Having demonstrated that a person's life is determined by forces both external and seemingly unmanageable to it, Spinoza endeavors to show in the final parts of his treatise that freedom from the bondage of determinism is really a matter of degree. And it is by exercising freedom, as he defines it, that one acts in an ethical manner. By acknowledging that one's life is determined, one becomes free, in that one is aware of the chain of causation that governs one's actions. By achieving adequate knowledge one understands the eternal; yet, one simultaneously comes to understand that one's own nature is distinguished from the whole of things because one recognizes one's separate existence is locked in this time-bound conception of ours that promises only incomplete knowledge. One is able to transcend this limited knowledge by replacing one's confused notions with the aforementioned adequate ideas.
An example of a confused idea addressed by Spinoza is emotion. Our emotions, he contends, are a result of ignorance. "We feel strongly because we understand dimly." One's emotional reaction to another person is a result of not understanding what makes that person act as he or she does. In experiencing the passions, one is reacting to external causes and one's conscious life is proceeding at the level of sense-perception, not at the level of the rational. If knowledge of this kind is insufficient, so much more so is a life that is based on it. The free man is conscious of his compulsions and seeks to understand them. This is the only freedom one can truly aspire to -- not escape from the necessity of one's reality, but to understand both it and oneself as a part of it.

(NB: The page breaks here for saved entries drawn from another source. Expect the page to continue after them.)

theorem State.joinPicture_joinedTo (s : State) (take m : Nat) : (s.joinPicture take m).JoinedTo take m := by
  obtain ⟨rr, hdir, hti, -⟩ := s.joinPicture_writes take m
  refine ⟨⟨fun st => ?_⟩, ?_⟩
  · rw [hdir st]
    exact forall_mem_modifyEntry (fun _ _ _ _ => rfl) fun _ _ hne he => absurd he hne
  · rw [hti]
    exact forall_mem_modifyRecord (fun _ _ _ _ => rfl) fun _ _ hne hr => absurd hr hne

theorem State.keptByJoining_joinedTo (take m : Nat) : State.KeptByJoining take fun u => u.JoinedTo take m where
  item u l t i hu := ⟨hu.entries.handItem (DirEntry.keptByLanes_take take m) l t i, by simpa using hu.records⟩
  edit u f _ hu := ⟨hu.entries.of_fsc rfl, hu.records⟩
  test u hu := ⟨hu.entries.testClosing (DirEntry.keptByLanes_take take m), by simpa using hu.records⟩
  wait u w hu := ⟨hu.entries.of_fsc rfl, hu.records⟩
  join u m' hu := by
    obtain ⟨rr, hdir, hti, -⟩ := u.joinPicture_writes take m'
    refine ⟨⟨fun st => ?_⟩, ?_⟩
    · rw [hdir st]
      exact forall_mem_modifyEntry (fun _ _ _ _ => rfl) fun e he _ => hu.entries.of_mem st e he
    · rw [hti]
      exact forall_mem_modifyRecord (fun _ _ _ _ => rfl) fun r hr _ => hu.records r hr
  need u h hu := ⟨hu.entries.editEntry h.stream fun _ _ he => he, by simpa using hu.records⟩

/-- Every picture of the pre-roll stands under the take's number (R142). -/
theorem State.joinPreRoll_joinedTo (s : State) (t : TakeRec) {sources : List Nat} {m : Nat} (hm : m ∈ sources) :
    (s.joinPreRoll t sources).JoinedTo t.number m := by
  have hP := State.keptByJoining_joinedTo t.number m
  have hjoined : (sources.foldl (fun s n => s.joinPicture t.number n) s).JoinedTo t.number m :=
    foldl_establishes hm (fun u => u.joinPicture_joinedTo ..) hP.join s
  exact foldl_keeps hP.deliver _ (foldl_keeps hP.need _ (hP.edit _ _ (fun _ => rfl) hjoined))

/-! ## The F units handed to Lane A (R142) -/

/-- What the walk and the lanes' work leave of an entry: its source, and its need and its send on Lane A. -/
def DirEntry.sideA (e : DirEntry) : Nat × Bool × Bool := (e.source, e.needA, e.sentA)

theorem map_sideA_of_core {r q : RingState} (h : r.core = q.core) :
    r.dir.map DirEntry.sideA = q.dir.map DirEntry.sideA := by
  have hcore : ∀ x : RingState, x.core.dir.map DirEntry.sideA = x.dir.map DirEntry.sideA := fun x => by
    simp only [RingState.core, List.map_map]
    rfl
  rw [← hcore r, h, hcore]

theorem map_sideA_modifyEntry {f : DirEntry → DirEntry} (hf : ∀ e, (f e).sideA = e.sideA) (m : Nat)
    (dir : List DirEntry) : (modifyEntry m f dir).map DirEntry.sideA = dir.map DirEntry.sideA := by
  simp only [modifyEntry, List.map_map]
  refine List.map_congr_left fun e _ => ?_
  simp only [Function.comp]
  split
  · exact hf e
  · rfl

/-- Directories that agree in this side hold the same units with it. -/
theorem find?_source_of_map_sideA {dir dir' : List DirEntry} (h : dir'.map DirEntry.sideA = dir.map DirEntry.sideA)
    {m : Nat} {e : DirEntry} (he : (dir.find? fun x => x.source == m) = some e) :
    ∃ e', (dir'.find? fun x => x.source == m) = some e' ∧ e'.sideA = e.sideA := by
  induction dir generalizing dir' with
  | nil => exact nomatch he
  | cons x rest ih =>
    obtain ⟨x', rest', rfl, hx, hrest⟩ := List.map_eq_cons_iff.1 h
    have hsource : x'.source = x.source := congrArg Prod.fst hx
    by_cases hm : x.source = m
    · obtain rfl : x = e := by simpa [List.find?_cons, hm] using he
      exact ⟨x', by simp [hsource, hm], hx⟩
    · have he' : (rest.find? fun x => x.source == m) = some e := by simpa [List.find?_cons, hm] using he
      obtain ⟨e', hfound, hside⟩ := ih hrest he'
      exact ⟨e', by simpa [List.find?_cons, hsource, hm] using hfound, hside⟩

When one comes to this understanding, good and evil are seen as one's reaction to circumstance, not as the eternal nature of things. Indeed, the concept of good and evil is relative and has nothing to do with that eternal nature. Spinoza writes, "So every man, according to his emotions, judges a thing to be good or bad, useful or useless." The solution to such a dilemma is to understand one's relation to the eternal order of things and in so doing one is liberated from the perpetual anxiety of striving against it. Things are neither good nor evil in and of themselves, they are just necessary to the universe as a whole. Coming to this awareness is no simple task, but if one extrapolates rationalism in the manner prescribed by Spinoza, it is a necessary outgrowth. It is only in comprehending the universe that man can rise above it, for as the philosopher reminds us, "The intellectual love of God, which arises from the intuitive kind of knowledge, is eternal."